外資系銀行は、中国の銀行市場が5大国有銀によって支配されているという現実にも直面する。その5大国有銀は不良債権増加などで経営環境が厳しい。ある欧州系銀行のバンカーは、それだけに外資の進出拡大という変化を受け入れさせるのは難しいだろうとの見方を示した。

<合弁証券への期待>

可能性を秘めているのは外資と中国系の合弁証券かもしれない、と業界筋はみている。

外資系銀行の合弁証券への出資比率上限は49%から51%に高まり、3年以内に上限自体が撤廃される見通しだ。

昨年の利益額で見ると、最大手はシティグループ<C.N>が手掛けている合弁証券。クレディ・スイス<CSGN.S>やUBS<UBSG.S>も合弁に関わっている。

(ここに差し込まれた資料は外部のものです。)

theorem agreeMeets_frame (f : RxFrame) (b_ : Bytes) (vote : Bool) (h : Frame m a s) (hm : sub [.catchment, .log, .jx, .datum] m = true) : FrameP m a (agreeMeets f b_ vote s) := by
  unfold agreeMeets
  repeat' first
    | with_reducible assumption | intro _ | with_reducible apply fetchFrom_frame | with_reducible apply frameP_ite | split
    | with_reducible apply FrameP.mk'

theorem execDatumPrepare_frame (f : RxFrame) (h : Frame m a s) (hm : sub [.catchment, .log, .cnt, .jx, .traffic, .datum, .free] m = true) : FrameR m a (execDatumPrepare f s) := by
  unfold execDatumPrepare
  repeat' first
    | with_reducible assumption | intro _ | exact sub_trans rfl hm | with_reducible apply takeControl_frame | with_reducible apply agreeMeets_frame
    | with_reducible apply answerDatum_frame | with_reducible apply voterPrepare_frame | ((with_reducible apply Frame.out); with_reducible assumption)
    | split | ((with_reducible apply FrameP.snd); with_reducible apply agreeMeets_frame)
    | ((with_reducible apply FrameP.snd); with_reducible apply takeControl_frame)
    | ((with_reducible apply FrameP.snd); with_reducible apply voterPrepare_frame) | with_reducible apply FrameR.mk'
    | with_reducible apply FrameR.fault | with_reducible apply FrameP.mk' | dsimp only [id_eq]

theorem execDatumAccept_frame (f : RxFrame) (h : Frame m a s) (hm : sub [.catchment, .log, .cnt, .jx, .traffic, .datum, .free] m = true) : FrameR m a (execDatumAccept f s) := by
  unfold execDatumAccept
  repeat' first
    | with_reducible assumption | intro _ | exact sub_trans rfl hm | with_reducible apply takeControl_frame | with_reducible apply agreeMeets_frame
    | with_reducible apply answerDatum_frame | with_reducible apply voterAccept_frame | ((with_reducible apply Frame.out); with_reducible assumption)
    | with_reducible apply frame_ite | with_reducible apply frameP_ite | split
    | ((with_reducible apply FrameP.snd); with_reducible apply voterAccept_frame)
    | ((with_reducible apply FrameP.snd); with_reducible apply agreeMeets_frame)
    | ((with_reducible apply FrameP.snd); with_reducible apply takeControl_frame) | with_reducible apply FrameR.mk'
    | with_reducible apply FrameR.fault | with_reducible apply FrameP.mk' | dsimp only [id_eq]

theorem fetchNamed_frame (f : RxFrame) (c : ℕ) (change : Bytes) (h : Frame m a s) (hm : sub [.catchment, .log, .jx, .datum] m = true) : Frame m a (fetchNamed f c change s) := by
  unfold fetchNamed
  repeat' first
    | with_reducible assumption | intro _ | exact sub_trans rfl hm | with_reducible apply fetchFrom_frame | with_reducible apply setComp_frame
    | with_reducible apply frameO_map | with_reducible apply frameOP_map | with_reducible apply frameOQ_map | dsimp only [id_eq]

theorem commitAbsent_frame (f : RxFrame) (c : ℕ) (base : ℕ) (change : Bytes) (h : Frame m a s) (hm : sub [.cfg, .catchment, .log, .cnt, .node, .dir, .chan, .work, .jx, .slu, .datum] m = true) : FrameP m a (commitAbsent f c base change s) := by
  unfold commitAbsent
  repeat' first
    | with_reducible assumption | intro _ | exact sub_trans rfl hm | with_reducible apply applyChange_frame | with_reducible apply fetchNamed_frame
    | ((with_reducible apply Frame.out); with_reducible assumption) | with_reducible apply frame_ite | with_reducible apply frameP_ite | split
    | ((with_reducible apply FrameP.snd); with_reducible apply applyChange_frame) | with_reducible apply FrameP.mk' | dsimp only [id_eq]
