theorem endSleeps_frame (status : ℕ) (p1 : List Deferred) (h : Frame m a s) (hm : sub [.cfg] m = true) : Frame m a (endSleeps status p1 s) := by
  induction p1 generalizing s with
  | nil =>
    unfold endSleeps
    repeat' first
      | with_reducible assumption
  | cons _ _ ih =>
    unfold endSleeps
    repeat' first
      | with_reducible assumption | intro _ | (apply ih) | with_reducible apply deferredEnd_frame | with_reducible apply frame_ite

theorem execSleepQuiesced_frame (h : Frame m a s) (hm : sub [.pwr, .cfg, .mem, .saved, .free] m = true) : FrameR m a (execSleepQuiesced s) := by
  unfold execSleepQuiesced
  repeat' first
    | with_reducible assumption | intro _ | exact sub_trans rfl hm | with_reducible apply saveState_frame | with_reducible apply endSleeps_frame
    | with_reducible apply frame_ite | split | with_reducible apply FrameR.mk' | with_reducible apply FrameR.fault | dsimp only [id_eq]
    | fail_if_no_progress ((with_reducible apply frame_cfg (hm := sub_trans rfl hm)))
    | fail_if_no_progress ((with_reducible apply frame_pwr (hm := sub_trans rfl hm)))
    | fail_if_no_progress ((with_reducible apply frame_pwr_cfg (hm := sub_trans rfl hm)))

theorem wakeFires_frame (bit : ℕ) (h : Frame m a s) (hm : sub [.bmk, .pwr, .cfg, .svc, .catchment, .log, .cnt, .barrier, .rgn, .pair, .blk, .cap, .tier, .node, .ctl, .mem, .sto, .dir, .tlb, .chan, .work, .prog, .installs, .req, .nextReq, .readLog, .key, .jx, .slu, .traffic, .datum, .sec, .dma, .saved, .resets] m = true) : Frame m a (wakeFires bit s) := by
  unfold wakeFires
  repeat' first
    | with_reducible assumption | intro _ | exact sub_trans rfl hm | with_reducible apply wakeCause_frame | with_reducible apply wake_frame
    | with_reducible apply frame_ite | split | dsimp only [id_eq] | fail_if_no_progress ((with_reducible apply frame_pwr (hm := sub_trans rfl hm)))

theorem execSleepReqAssert_frame  (h : Frame m a s) (hm : sub [.bmk, .pwr, .cfg, .svc, .catchment, .log, .cnt, .barrier, .rgn, .pair, .blk, .cap, .tier, .node, .ctl, .mem, .sto, .dir, .tlb, .chan, .work, .prog, .installs, .req, .nextReq, .readLog, .key, .jx, .slu, .traffic, .datum, .sec, .dma, .saved, .resets] m = true) : FrameR m a (execSleepReqAssert s) := by
  unfold execSleepReqAssert
  repeat' first
    | with_reducible assumption | intro _ | exact sub_trans rfl hm | with_reducible apply settle_frame | with_reducible apply wakeFires_frame
    | with_reducible apply frame_ite | split | with_reducible apply FrameR.mk' | dsimp only [id_eq]
    | fail_if_no_progress ((with_reducible apply frame_pwr (hm := sub_trans rfl hm)))

theorem execWakeComparatorFire_frame (which : WakeSource) (sample : Int) (h : Frame m a s) (hm : sub [.bmk, .pwr, .cfg, .svc, .catchment, .log, .cnt, .barrier, .rgn, .pair, .blk, .cap, .tier, .node, .ctl, .mem, .sto, .dir, .tlb, .chan, .work, .prog, .installs, .req, .nextReq, .readLog, .key, .jx, .slu, .traffic, .datum, .sec, .dma, .saved, .resets] m = true) : FrameR m a (execWakeComparatorFire which sample s) := by
  unfold execWakeComparatorFire
  repeat' first
    | with_reducible assumption | intro _ | with_reducible apply wakeFires_frame | with_reducible apply frame_ite | with_reducible apply FrameR.mk'

theorem loadIr_frame (ir : JtagIr) (effect : Bool) (h : Frame m a s) (hm : sub [.pwr, .jtag] m = true) : Frame m a (loadIr ir effect s) := by
  unfold loadIr
  repeat' first
    | with_reducible assumption | intro _ | with_reducible apply frame_ite | dsimp only [id_eq]
    | fail_if_no_progress ((with_reducible apply frame_jtag (hm := sub_trans rfl hm)))
    | fail_if_no_progress ((with_reducible apply frame_pwr_jtag (hm := sub_trans rfl hm)))
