/-! ### `setTmr` changes `bmk` alone -/

@[simp] theorem setTmr_pwr (n : Nat) (x : Tmr) (s : State) : (setTmr n x s).pwr = s.pwr := rfl
@[simp] theorem setTmr_cfg (n : Nat) (x : Tmr) (s : State) : (setTmr n x s).cfg = s.cfg := rfl
@[simp] theorem setTmr_svc (n : Nat) (x : Tmr) (s : State) : (setTmr n x s).svc = s.svc := rfl
@[simp] theorem setTmr_catchment (n : Nat) (x : Tmr) (s : State) : (setTmr n x s).catchment = s.catchment := rfl
@[simp] theorem setTmr_log (n : Nat) (x : Tmr) (s : State) : (setTmr n x s).log = s.log := rfl
@[simp] theorem setTmr_cnt (n : Nat) (x : Tmr) (s : State) : (setTmr n x s).cnt = s.cnt := rfl
@[simp] theorem setTmr_barrier (n : Nat) (x : Tmr) (s : State) : (setTmr n x s).barrier = s.barrier := rfl
@[simp] theorem setTmr_rgn (n : Nat) (x : Tmr) (s : State) : (setTmr n x s).rgn = s.rgn := rfl
@[simp] theorem setTmr_pair (n : Nat) (x : Tmr) (s : State) : (setTmr n x s).pair = s.pair := rfl
@[simp] theorem setTmr_blk (n : Nat) (x : Tmr) (s : State) : (setTmr n x s).blk = s.blk := rfl
@[simp] theorem setTmr_cap (n : Nat) (x : Tmr) (s : State) : (setTmr n x s).cap = s.cap := rfl
@[simp] theorem setTmr_tier (n : Nat) (x : Tmr) (s : State) : (setTmr n x s).tier = s.tier := rfl
@[simp] theorem setTmr_node (n : Nat) (x : Tmr) (s : State) : (setTmr n x s).node = s.node := rfl
@[simp] theorem setTmr_ctl (n : Nat) (x : Tmr) (s : State) : (setTmr n x s).ctl = s.ctl := rfl
@[simp] theorem setTmr_jtag (n : Nat) (x : Tmr) (s : State) : (setTmr n x s).jtag = s.jtag := rfl
@[simp] theorem setTmr_fuse (n : Nat) (x : Tmr) (s : State) : (setTmr n x s).fuse = s.fuse := rfl
@[simp] theorem setTmr_mem (n : Nat) (x : Tmr) (s : State) : (setTmr n x s).mem = s.mem := rfl
@[simp] theorem setTmr_sto (n : Nat) (x : Tmr) (s : State) : (setTmr n x s).sto = s.sto := rfl
@[simp] theorem setTmr_dir (n : Nat) (x : Tmr) (s : State) : (setTmr n x s).dir = s.dir := rfl
@[simp] theorem setTmr_tlb (n : Nat) (x : Tmr) (s : State) : (setTmr n x s).tlb = s.tlb := rfl
@[simp] theorem setTmr_chan (n : Nat) (x : Tmr) (s : State) : (setTmr n x s).chan = s.chan := rfl
@[simp] theorem setTmr_work (n : Nat) (x : Tmr) (s : State) : (setTmr n x s).work = s.work := rfl
@[simp] theorem setTmr_prog (n : Nat) (x : Tmr) (s : State) : (setTmr n x s).prog = s.prog := rfl
@[simp] theorem setTmr_installs (n : Nat) (x : Tmr) (s : State) : (setTmr n x s).installs = s.installs := rfl
@[simp] theorem setTmr_req (n : Nat) (x : Tmr) (s : State) : (setTmr n x s).req = s.req := rfl
@[simp] theorem setTmr_nextReq (n : Nat) (x : Tmr) (s : State) : (setTmr n x s).nextReq = s.nextReq := rfl
@[simp] theorem setTmr_readLog (n : Nat) (x : Tmr) (s : State) : (setTmr n x s).readLog = s.readLog := rfl
@[simp] theorem setTmr_key (n : Nat) (x : Tmr) (s : State) : (setTmr n x s).key = s.key := rfl
@[simp] theorem setTmr_jx (n : Nat) (x : Tmr) (s : State) : (setTmr n x s).jx = s.jx := rfl
@[simp] theorem setTmr_slu (n : Nat) (x : Tmr) (s : State) : (setTmr n x s).slu = s.slu := rfl
@[simp] theorem setTmr_traffic (n : Nat) (x : Tmr) (s : State) : (setTmr n x s).traffic = s.traffic := rfl
@[simp] theorem setTmr_datum (n : Nat) (x : Tmr) (s : State) : (setTmr n x s).datum = s.datum := rfl
@[simp] theorem setTmr_sec (n : Nat) (x : Tmr) (s : State) : (setTmr n x s).sec = s.sec := rfl
@[simp] theorem setTmr_dma (n : Nat) (x : Tmr) (s : State) : (setTmr n x s).dma = s.dma := rfl
@[simp] theorem setTmr_saved (n : Nat) (x : Tmr) (s : State) : (setTmr n x s).saved = s.saved := rfl
@[simp] theorem setTmr_free (n : Nat) (x : Tmr) (s : State) : (setTmr n x s).free = s.free := rfl
@[simp] theorem setTmr_resets (n : Nat) (x : Tmr) (s : State) : (setTmr n x s).resets = s.resets := rfl
@[simp] theorem setTmr_pending (n : Nat) (x : Tmr) (s : State) : (setTmr n x s).pending = s.pending := rfl

/-! ### `dropOut` changes `jx` alone -/

@[simp] theorem dropOut_bmk (id : Nat) (s : State) : (dropOut id s).bmk = s.bmk := rfl
@[simp] theorem dropOut_pwr (id : Nat) (s : State) : (dropOut id s).pwr = s.pwr := rfl
@[simp] theorem dropOut_cfg (id : Nat) (s : State) : (dropOut id s).cfg = s.cfg := rfl
@[simp] theorem dropOut_svc (id : Nat) (s : State) : (dropOut id s).svc = s.svc := rfl
@[simp] theorem dropOut_catchment (id : Nat) (s : State) : (dropOut id s).catchment = s.catchment := rfl
@[simp] theorem dropOut_log (id : Nat) (s : State) : (dropOut id s).log = s.log := rfl
@[simp] theorem dropOut_cnt (id : Nat) (s : State) : (dropOut id s).cnt = s.cnt := rfl
@[simp] theorem dropOut_barrier (id : Nat) (s : State) : (dropOut id s).barrier = s.barrier := rfl
@[simp] theorem dropOut_rgn (id : Nat) (s : State) : (dropOut id s).rgn = s.rgn := rfl
@[simp] theorem dropOut_pair (id : Nat) (s : State) : (dropOut id s).pair = s.pair := rfl
@[simp] theorem dropOut_blk (id : Nat) (s : State) : (dropOut id s).blk = s.blk := rfl
@[simp] theorem dropOut_cap (id : Nat) (s : State) : (dropOut id s).cap = s.cap := rfl
@[simp] theorem dropOut_tier (id : Nat) (s : State) : (dropOut id s).tier = s.tier := rfl
@[simp] theorem dropOut_node (id : Nat) (s : State) : (dropOut id s).node = s.node := rfl
@[simp] theorem dropOut_ctl (id : Nat) (s : State) : (dropOut id s).ctl = s.ctl := rfl
@[simp] theorem dropOut_jtag (id : Nat) (s : State) : (dropOut id s).jtag = s.jtag := rfl
@[simp] theorem dropOut_fuse (id : Nat) (s : State) : (dropOut id s).fuse = s.fuse := rfl
@[simp] theorem dropOut_mem (id : Nat) (s : State) : (dropOut id s).mem = s.mem := rfl
@[simp] theorem dropOut_sto (id : Nat) (s : State) : (dropOut id s).sto = s.sto := rfl
@[simp] theorem dropOut_dir (id : Nat) (s : State) : (dropOut id s).dir = s.dir := rfl
@[simp] theorem dropOut_tlb (id : Nat) (s : State) : (dropOut id s).tlb = s.tlb := rfl
@[simp] theorem dropOut_chan (id : Nat) (s : State) : (dropOut id s).chan = s.chan := rfl
@[simp] theorem dropOut_work (id : Nat) (s : State) : (dropOut id s).work = s.work := rfl
@[simp] theorem dropOut_prog (id : Nat) (s : State) : (dropOut id s).prog = s.prog := rfl
@[simp] theorem dropOut_installs (id : Nat) (s : State) : (dropOut id s).installs = s.installs := rfl
@[simp] theorem dropOut_req (id : Nat) (s : State) : (dropOut id s).req = s.req := rfl
@[simp] theorem dropOut_nextReq (id : Nat) (s : State) : (dropOut id s).nextReq = s.nextReq := rfl
@[simp] theorem dropOut_readLog (id : Nat) (s : State) : (dropOut id s).readLog = s.readLog := rfl
@[simp] theorem dropOut_key (id : Nat) (s : State) : (dropOut id s).key = s.key := rfl
@[simp] theorem dropOut_slu (id : Nat) (s : State) : (dropOut id s).slu = s.slu := rfl
@[simp] theorem dropOut_traffic (id : Nat) (s : State) : (dropOut id s).traffic = s.traffic := rfl
@[simp] theorem dropOut_datum (id : Nat) (s : State) : (dropOut id s).datum = s.datum := rfl
@[simp] theorem dropOut_sec (id : Nat) (s : State) : (dropOut id s).sec = s.sec := rfl
@[simp] theorem dropOut_dma (id : Nat) (s : State) : (dropOut id s).dma = s.dma := rfl
@[simp] theorem dropOut_saved (id : Nat) (s : State) : (dropOut id s).saved = s.saved := rfl
@[simp] theorem dropOut_free (id : Nat) (s : State) : (dropOut id s).free = s.free := rfl
@[simp] theorem dropOut_resets (id : Nat) (s : State) : (dropOut id s).resets = s.resets := rfl
@[simp] theorem dropOut_pending (id : Nat) (s : State) : (dropOut id s).pending = s.pending := rfl

/-! ### `setEntryRec` changes `slu` alone -/

@[simp] theorem setEntryRec_bmk (x : Nat) (e : Entry) (s : State) : (setEntryRec x e s).bmk = s.bmk := rfl
@[simp] theorem setEntryRec_pwr (x : Nat) (e : Entry) (s : State) : (setEntryRec x e s).pwr = s.pwr := rfl
@[simp] theorem setEntryRec_cfg (x : Nat) (e : Entry) (s : State) : (setEntryRec x e s).cfg = s.cfg := rfl
@[simp] theorem setEntryRec_svc (x : Nat) (e : Entry) (s : State) : (setEntryRec x e s).svc = s.svc := rfl
@[simp] theorem setEntryRec_catchment (x : Nat) (e : Entry) (s : State) : (setEntryRec x e s).catchment = s.catchment := rfl
@[simp] theorem setEntryRec_log (x : Nat) (e : Entry) (s : State) : (setEntryRec x e s).log = s.log := rfl
@[simp] theorem setEntryRec_cnt (x : Nat) (e : Entry) (s : State) : (setEntryRec x e s).cnt = s.cnt := rfl
@[simp] theorem setEntryRec_barrier (x : Nat) (e : Entry) (s : State) : (setEntryRec x e s).barrier = s.barrier := rfl
@[simp] theorem setEntryRec_rgn (x : Nat) (e : Entry) (s : State) : (setEntryRec x e s).rgn = s.rgn := rfl
@[simp] theorem setEntryRec_pair (x : Nat) (e : Entry) (s : State) : (setEntryRec x e s).pair = s.pair := rfl
@[simp] theorem setEntryRec_blk (x : Nat) (e : Entry) (s : State) : (setEntryRec x e s).blk = s.blk := rfl
@[simp] theorem setEntryRec_cap (x : Nat) (e : Entry) (s : State) : (setEntryRec x e s).cap = s.cap := rfl
@[simp] theorem setEntryRec_tier (x : Nat) (e : Entry) (s : State) : (setEntryRec x e s).tier = s.tier := rfl
@[simp] theorem setEntryRec_node (x : Nat) (e : Entry) (s : State) : (setEntryRec x e s).node = s.node := rfl
@[simp] theorem setEntryRec_ctl (x : Nat) (e : Entry) (s : State) : (setEntryRec x e s).ctl = s.ctl := rfl
@[simp] theorem setEntryRec_jtag (x : Nat) (e : Entry) (s : State) : (setEntryRec x e s).jtag = s.jtag := rfl
@[simp] theorem setEntryRec_fuse (x : Nat) (e : Entry) (s : State) : (setEntryRec x e s).fuse = s.fuse := rfl
@[simp] theorem setEntryRec_mem (x : Nat) (e : Entry) (s : State) : (setEntryRec x e s).mem = s.mem := rfl
@[simp] theorem setEntryRec_sto (x : Nat) (e : Entry) (s : State) : (setEntryRec x e s).sto = s.sto := rfl
@[simp] theorem setEntryRec_dir (x : Nat) (e : Entry) (s : State) : (setEntryRec x e s).dir = s.dir := rfl
@[simp] theorem setEntryRec_tlb (x : Nat) (e : Entry) (s : State) : (setEntryRec x e s).tlb = s.tlb := rfl
@[simp] theorem setEntryRec_chan (x : Nat) (e : Entry) (s : State) : (setEntryRec x e s).chan = s.chan := rfl
@[simp] theorem setEntryRec_work (x : Nat) (e : Entry) (s : State) : (setEntryRec x e s).work = s.work := rfl
@[simp] theorem setEntryRec_prog (x : Nat) (e : Entry) (s : State) : (setEntryRec x e s).prog = s.prog := rfl
@[simp] theorem setEntryRec_installs (x : Nat) (e : Entry) (s : State) : (setEntryRec x e s).installs = s.installs := rfl
@[simp] theorem setEntryRec_req (x : Nat) (e : Entry) (s : State) : (setEntryRec x e s).req = s.req := rfl
@[simp] theorem setEntryRec_nextReq (x : Nat) (e : Entry) (s : State) : (setEntryRec x e s).nextReq = s.nextReq := rfl
@[simp] theorem setEntryRec_readLog (x : Nat) (e : Entry) (s : State) : (setEntryRec x e s).readLog = s.readLog := rfl
@[simp] theorem setEntryRec_key (x : Nat) (e : Entry) (s : State) : (setEntryRec x e s).key = s.key := rfl
@[simp] theorem setEntryRec_jx (x : Nat) (e : Entry) (s : State) : (setEntryRec x e s).jx = s.jx := rfl
@[simp] theorem setEntryRec_traffic (x : Nat) (e : Entry) (s : State) : (setEntryRec x e s).traffic = s.traffic := rfl
@[simp] theorem setEntryRec_datum (x : Nat) (e : Entry) (s : State) : (setEntryRec x e s).datum = s.datum := rfl
@[simp] theorem setEntryRec_sec (x : Nat) (e : Entry) (s : State) : (setEntryRec x e s).sec = s.sec := rfl
@[simp] theorem setEntryRec_dma (x : Nat) (e : Entry) (s : State) : (setEntryRec x e s).dma = s.dma := rfl
@[simp] theorem setEntryRec_saved (x : Nat) (e : Entry) (s : State) : (setEntryRec x e s).saved = s.saved := rfl
@[simp] theorem setEntryRec_free (x : Nat) (e : Entry) (s : State) : (setEntryRec x e s).free = s.free := rfl
@[simp] theorem setEntryRec_resets (x : Nat) (e : Entry) (s : State) : (setEntryRec x e s).resets = s.resets := rfl
@[simp] theorem setEntryRec_pending (x : Nat) (e : Entry) (s : State) : (setEntryRec x e s).pending = s.pending := rfl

これまで外資側は経営権を握れず、他の規制面での制約もあって合弁で提供できるサービスが限られ、国内勢との競争も思うに任せなかった。外資系が関与する合弁は、中国の証券会社トップ70(利益ベース)には1つも入っていない。

一方、今後外資が経営権を持てば、事業運営の主導権を確保し国際的なネットワークと中国事業をうまくかみ合わせることができる。企業統治を強化し、「風評リスク」も抑えられる。

それでも厳しい顧客確認プログラムの実行要求や地元とのつながりの薄さからすると、こうした合弁証券が中国の国泰君安証券や中信証券といったライバルからシェアを奪えるようになるのはまだ何年も先になる、と複数のバンカーは口をそろえる。

フィッチ・レーティングスのアナリストは14日のリポートで「特に売買仲介と引き受けの分野では手数料競争も激しい。売買仲介手数料率は3ベーシスポイント(bp)弱にまで下がっている」と分析。機関投資家の案件を獲得するにはビジネス上の付き合いが重要になるが、外資勢にはそれがハードルになる恐れがあると付け加えた。